Your assignment: Please find every line in the entries below that contains the string "logged", and copy it.

Data in this exercise:

/-- With the memory trained a load copies the image, or is only logged while BUSY; a checked image with a failing check is refused with its code, one that passes is put into the other bank, and runs at once where no firmware runs, else at the switch; the core watchdog restarts a good bank and otherwise stops the firmware and raises fatal cause 5; a hung unit is logged and reset, unless it hung within the last second; a stuck queue raises fatal cause 1; FORCE raises cause 6. (derived from R583, R584, R585, R588, R589.) -/
def Obligations.FirmwareAndWatchdogs : Prop :=
  ∀ (s x : State) (t : Nat), x = s.tick t →
    (∀ y, s.hst.d3 = false → s.fieldOn = true → s.trained = true → s.flag F.SYS_FW_STATUS_BUSY = false →
      y = x.noteRead 15 (s.get F.SYS_FW_ADDR_ADDR * 4096) (s.get F.SYS_FW_LEN_LEN) →
      exec (.firmwareLoad t) s = .next (({ y with fw := { y.fw with
        load := some (s.read (s.get F.SYS_FW_ADDR_ADDR * 4096) (s.get F.SYS_FW_LEN_LEN)) } } : State).put F.SYS_FW_STATUS_BUSY 1)) ∧
    (s.hst.d3 = false → s.fieldOn = true → s.trained = false → exec (.firmwareLoad t) s = .next x) ∧
    (s.hst.d3 = false → s.fieldOn = true → s.trained = true → s.flag F.SYS_FW_STATUS_BUSY = true → exec (.firmwareLoad t) s = .next (x.event 0x0164 0 0 0)) ∧
    (∀ b sg tg c, s.fw.load = some b → c = x.fwCode b sg tg → c ≠ 0 → exec (.firmwareChecked t sg tg) s = .next
      ((((({ x with fw := { s.fw with load := none } } : State).put F.SYS_FW_STATUS_CODE c).put F.SYS_FW_STATUS_BUSY 0).put F.SYS_FW_STATUS_DONE 1).event
        c 0 0 0 |>.raise 0)) ∧
    (∀ b y, s.fw.load = some b → x.fwCode b true true = 0 → y = { x with fw := { s.fw with
        load := none
        banks := modAt s.fw.banks (1 - s.fw.cur) (fun _ => { bytes := b, serial := fieldLE b 8 4, digest := Config.sha384 b }) } } →
      (s.flag F.SYS_FW_STATUS_RUNNING = true → exec (.firmwareChecked t true true) s = .next { y with fw := { y.fw with ready := true } }) ∧
      (s.flag F.SYS_FW_STATUS_RUNNING = false → exec (.firmwareChecked t true true) s = .next y.fwRun)) ∧
    (∀ y, s.fw.ready = true → y = { x with fw := { s.fw with
        cur := 1 - s.fw.cur
        ready := false } } → exec (.firmwareSwitch t) s = .next
      (((((y.put F.SYS_FW_SERIAL (s.fw.banks.getD (1 - s.fw.cur) {}).serial).put F.SYS_FW_STATUS_RUNNING 1).put F.SYS_FW_STATUS_BUSY 0).put
        F.SYS_FW_STATUS_DONE 1).raise 0)) ∧
    (s.flag F.SYS_FW_STATUS_RUNNING = true → exec (.coreWatchdog t true) s = .next (x.event 0x1720 0 0 0) ∧
      exec (.coreWatchdog t false) s = .next ((x.put F.SYS_FW_STATUS_RUNNING 0).raiseFatal 5 0)) ∧
    (∀ u i ms y, s.fieldOn = true → ms = s.get F.DMP_WDOG_UNIT_MS → ms ≠ 0 → resettable.contains u = true →
      s.tlt.queues.any (fun q => q.consUnit == u && q.waits && decide (q.frontSince + ms * tickMs ≤ max s.now t)) = true →
      assocGet u 0 s.tlt.paceLast = 0 → ms * tickMs ≤ (s.tick t).watchedFor u i → s.instHalted u i = false → s.unitWaits u i = false → s.watching = true → s.flag F.SYS_FW_STATUS_RUNNING = true →
      y = x.event 0x1714 i u i →
      (s.dmp.hung.any (fun q => q.1 == u && q.2.1 == i && decide (max s.now t < q.2.2 + tickS)) = true → exec (.unitWatchdog t u i) s = .next y) ∧
      (s.dmp.hung.any (fun q => q.1 == u && q.2.1 == i && decide (max s.now t < q.2.2 + tickS)) = false → exec (.unitWatchdog t u i) s = .next
        (({ y with dmp := { y.dmp with hung := (u, i, max s.now t) :: y.dmp.hung.filter (fun q => !(q.1 == u && q.2.1 == i)) } } : State).resetUnit u))) ∧
    (∀ k q, s.fieldOn = true → s.queue k = some q → q.waits = true → s.unitHalted q.consUnit = false → s.get F.DMP_STATUS_STATE = 0 →
      s.sho.switching = false → q.frontSince + s.get F.DMP_WDOG_TILTH_MS * tickMs ≤ max s.now t →
      exec (.tilthWatchdog t k) s = .next (x.raiseFatal 1 k)) ∧
    (s.hst.d3 = false → s.fieldOn = true → exec (.force t) s = .next (x.raiseFatal 6 0))

/-- A cause (the oldest raised, or 2, 4, 5 found by the DMP, 4 outside a load or overlay) is logged, noted in DMP_STATUS, DMP_SEQ and DMP_COUNT, sets RECOVERING, and a tick later (log entry 91) the units halt and commits stop; during a freeze it is only logged with bit 31 and counted. Capture keeps a kept dump, goes to SUMMARY with no region (log entry 93), else runs, with its jobs in the firmware ring; its end writes the sections, directory and header, then asks for the record. Restore resets the frozen units and takes the structure and the Tilth from the applied structure, or a lost channel makes the error terminal. (derived from R591, R592, R594, R595, R596, R597, R598.) -/
def Obligations.FreezeDumpRestore : Prop :=
  ∀ (s x : State) (t : Nat), s.fieldOn = true → x = s.tick t →
    (∀ c d w, s.sys.fatal = (c, d) :: w → exec (.fatalFreeze t 0 0) s = .next (({ x with sys := { s.sys with fatal := w } } : State).fatal c d)) ∧
    (∀ c d, (c = 2 ∨ c = 5 ∨ (c = 4 ∧ d = 0 ∧ s.structureBusy = false)) → s.get F.DMP_STATUS_STATE ≠ 0 → s.get F.DMP_STATUS_STATE ≠ 4 →
      exec (.fatalFreeze t c d) s = .next ((x.event 0x1710 0 (c + 2 ^ 31) d).put F.DMP_COUNT_COUNT (sat32 (s.get F.DMP_COUNT_COUNT + 1)))) ∧
    (∀ c d w z, (c = 2 ∨ c = 5 ∨ (c = 4 ∧ d = 0 ∧ s.structureBusy = false)) → s.get F.DMP_STATUS_STATE = 0 →
      w = ((((((x.event 0x1710 0 c d).put F.DMP_STATUS_CAUSE c).put F.DMP_STATUS_STATE 1).put F.DMP_SEQ_DUMP_SEQ (x.operatingCells.getD 2 0 + 1)).put
        F.DMP_COUNT_COUNT (sat32 (x.get F.DMP_COUNT_COUNT + 1))).put F.CMT_STATUS_RECOVERING 1).put F.SYS_STATUS_RECOVERING 1 →
      z = (({ w with
        now := w.now + 1
        dmp := { w.dmp with
          at_ := x.now
          fullAt := x.full x.now
          cause := c
          detail := d
          sealedNo := x.get F.CMT_EPOCH_SEALED_EPOCH
          retired := x.get F.CMT_EPOCH_RETIRED_EPOCH
          frame := x.frameNo
          stuck := []
          restored := false
          heldFrames := 0
          queues := x.tlt.queues
          waiting := x.cmt.waiting
          banks := x.slt.banks
          halted := (upFrom 1 24).filter x.unitHalted } } : State).cutReport.freezeUnits).commitsFreeze →
      exec (.fatalFreeze t c d) s = .next { z with dmp := { z.dmp with regs := z.regs } }) ∧
    (∀ y, s.get F.DMP_STATUS_STATE = 1 → s.flag F.SYS_FW_STATUS_RUNNING = true →
      y = { x with dmp := { s.dmp with header := x.dumpHeader false 0 } } →
      (s.flag F.DMP_CTRL_KEEP = true → s.flag F.DMP_STATUS_VALID = true → exec (.captureStart t) s = .next (y.event 0x1712 0 0 0).summaryStart) ∧
      (s.flag F.DMP_CTRL_KEEP = false → y.region 5 = none → exec (.captureStart t) s = .next y.summaryStart) ∧
      (s.flag F.DMP_CTRL_KEEP = false → (y.region 5).isSome = true → s.engSt 0 ≠ 4 → s.engSt 1 ≠ 4 →
        exec (.captureStart t) s = .next (let j := fwJob 1 0 0 (x.regionBase 5) (((x.region 5).map (·.size)).getD 0)
          ((x.put F.DMP_STATUS_STATE 2).pushFw j).pushFw j))) ∧
    (∀ scan b ps n h y, s.get F.DMP_STATUS_STATE = 2 → b = x.regionBase 5 → ps = placeSections 0x4000 (x.dumpSections scan) →
      n = ps.foldl (fun _ q => q.1 + q.2.2.length) 0x4000 → h = x.dumpHeader true n →
      y = ((ps.foldl (fun s q => s.store 14 (b + q.1) q.2.2) (x.endFw 1)).store 14 (b + 0x100) (ps.flatMap dumpEntry)).store 14 b h →
      exec (.captureComplete t scan) s =
        .next ((({ y with dmp := { y.dmp with header := h } } : State).put F.DMP_STATUS_VALID 1).event 0x1711 0 0 0).summaryStart) ∧
    (s.get F.DMP_STATUS_STATE = 3 → s.nvs.queue.any (fun j => j.who == NvsWho.dump) = false → exec (.summaryCommitted t) s =
      .next (({ x with nvs := { s.nvs with failed := s.nvs.failed.filter (fun w => w != NvsWho.dump) } } : State).put F.DMP_STATUS_STATE 4).restoreStart) ∧
    (s.get F.DMP_STATUS_STATE = 4 → s.dmp.restored = false → (s.mc.chans.filter (fun c => c.lostInService)).any (fun c => c.st == .training) = false →
      (((s.mc.chans.filter (fun c => c.lostInService)).any (fun c => c.st == .failed) = true →
        exec (.restoreComplete t) s = .next ((x.put F.DMP_STATUS_STATE 5).event 0x1715 0 s.dmp.cause s.dmp.detail)) ∧
      (∀ z im, (s.mc.chans.filter (fun c => c.lostInService)).any (fun c => c.st == .failed) = false →
        z = [0, 1].foldl (fun q e => if q.engSt e = 5 then q.engineStop e true else q) (frozenUnits.foldl State.resetUnit x) →
        z.dmp.applied = some im → exec (.restoreComplete t) s = .next { z with
          sho := { z.sho with run := some im }
          tlt := { z.tlt with
            queues := queuesOf im
            ports := [] }
          dmp := { z.dmp with restored := true } }))) ∧
    (s.hst.d3 = false → exec (.release t) s = .next (x.put F.DMP_STATUS_VALID 0))
end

Answer:
/-- With the memory trained a load copies the image, or is only logged while BUSY; a checked image with a failing check is refused with its code, one that passes is put into the other bank, and runs at once where no firmware runs, else at the switch; the core watchdog restarts a good bank and otherwise stops the firmware and raises fatal cause 5; a hung unit is logged and reset, unless it hung within the last second; a stuck queue raises fatal cause 1; FORCE raises cause 6. (derived from R583, R584, R585, R588, R589.) -/
/-- A cause (the oldest raised, or 2, 4, 5 found by the DMP, 4 outside a load or overlay) is logged, noted in DMP_STATUS, DMP_SEQ and DMP_COUNT, sets RECOVERING, and a tick later (log entry 91) the units halt and commits stop; during a freeze it is only logged with bit 31 and counted. Capture keeps a kept dump, goes to SUMMARY with no region (log entry 93), else runs, with its jobs in the firmware ring; its end writes the sections, directory and header, then asks for the record. Restore resets the frozen units and takes the structure and the Tilth from the applied structure, or a lost channel makes the error terminal. (derived from R591, R592, R594, R595, R596, R597, R598.) -/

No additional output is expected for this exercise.